While India is still a favourite destination for offshore IT, Eastern Europe and South Africa are emerging as alternative contenders, according to Gartner.

At its annual Outsourcing Summit in London this week, the analyst firm examined the changing strategy of offshore outsourcing and advised users to make the strengths of individual countries a primary concern.

Analyst Roger Cox said, "CIOs need to select the country first, then the service provider, then the service they require." While India offers high-quality development at a low cost, users may face cultural difficulties. "Indian outsourcers tend to provide sophisticated project and programme management, which many users may not be prepared to take on."

Gartner identified China and Russia as competing strongly in terms of price, but said they fall down in terms of infrastructure and data/IP security.

Commenting on the growth of offshore outsourcing, Cox said, "The IT-enabled services market is going through enormous change, which will lead to a restructuring in salary levels."

Gartner has predicted that off-shore outsourcing by Western European countries will rise by 40% during 2003. But Cox warned users against signing long-term contracts to solve short-term problems. He said such a strategy was flawed on two counts.

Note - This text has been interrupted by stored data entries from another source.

-- ==== Sys2Proof/Machine/OrderlyStop.lean ====
section
/-! DEFINITION. RESTART and the orderly stop (09, R169, R170), and what ends every happening that can move the log
or the orderly stop on. -/

namespace Sys2Proof.Machine

/-- Nothing is left to drain (R170, step 3). -/
def drained (s : State) : Bool :=
  decide (s.packer.sb0.state = .empty) && decide (s.packer.sb1.state = .empty) && decide (s.packer.slot = [])
    && decide (s.jrnl.jobs = [])

/-- The log condition ends the orderly stop: FULL or FAULT (R170). -/
def stopHopeless (l : LogManager) : Bool := decide (l.condition = .full) || inFault l

/-- The part resets with cause RESTART; the own address is kept (R170, R181). -/
def restartReset (s : State) : State := beginReset .restart s.seqr.own s

/-- The drain of the orderly stop is tested (R170, step 3). -/
def drainTest (s : State) : State := if stopHopeless s.log || drained s then restartReset s else s

/-- The flush of the orderly stop, and the drain (R170, steps 2 and 3). -/
def flushAndDrain (c : Current) (s : State) : State :=
  drainTest (logKick (setStage c .draining (s.setPacker (closeFilling s.packer))))

/-- The orderly stop moves on: from the capture stop to the flush when the controller is STOPPED, and to the reset
when nothing is left to drain or the log is FULL or in FAULT (R170). -/
def settleRestart (s : State) : State :=
  match s.mgmt.current with
  | none => s
  | some c =>
    match c.stage with
    | .stopping =>
      if stopHopeless s.log then restartReset s
      else if s.ctl.state = .stopped then flushAndDrain c s
      else s
    | .draining => drainTest s
    | .handed => s
    | .journal => s
    | .replying _ _ _ _ _ => s
    | .restartWait _ => s

/-- The end of a happening: the Log Writer makes its check, and an orderly stop moves on (R68, R170; log 12). -/
def settle (s : State) : State := settleRestart (logKick s)

/-- The orderly stop begins: the Capture Controller is asked to stop with reason RESTART (R88, R170, step 1). -/
def beginStop (c : Current) (s : State) : State := stopCapture .restart (setStage c .stopping s)

/-- The unit takes the ending of its response: a discarded response is dropped, with the session it opened, and a
RESTART goes on to its orderly stop (R140, R161, R169). -/
def mgmtEnding (serial : Nat) (transmitted : Bool) (s : State) : State :=
  match s.mgmt.current with
  | none => s
  | some c =>
    match c.stage with
    | .replying k _ _ opened restart =>
      if k = serial ∧ transmitted = false then
        let s1 := match opened with
          | none => s
          | some i => loseSession i s
        if restart then beginStop c s1 else nextRequest (clearCurrent s1)
      else s
    | .restartWait k => if k = serial then beginStop c s else s
    | .handed => s
    | .journal => s
    | .stopping => s
    | .draining => s

end Sys2Proof.Machine
end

First, the business will have evolved radically two years from now and, second, the nature of supplier relationships is changing due to a move towards greater consolidation in IT services.

Cox is concerned that many businesses lack the internal skills needed to manage complex outsourcing relationships once a deal has been signed. "€6bn [£4.15bn] is wasted each year because of poorly structured IT deals," he said. "The big issues arise once the ink has dried on the contract, when the business is left with just a few people who understand the contract.

"Users need to build a deal around a governance structure to manage change." The people and processes that sit between the business and the supplier need to be strong, he added.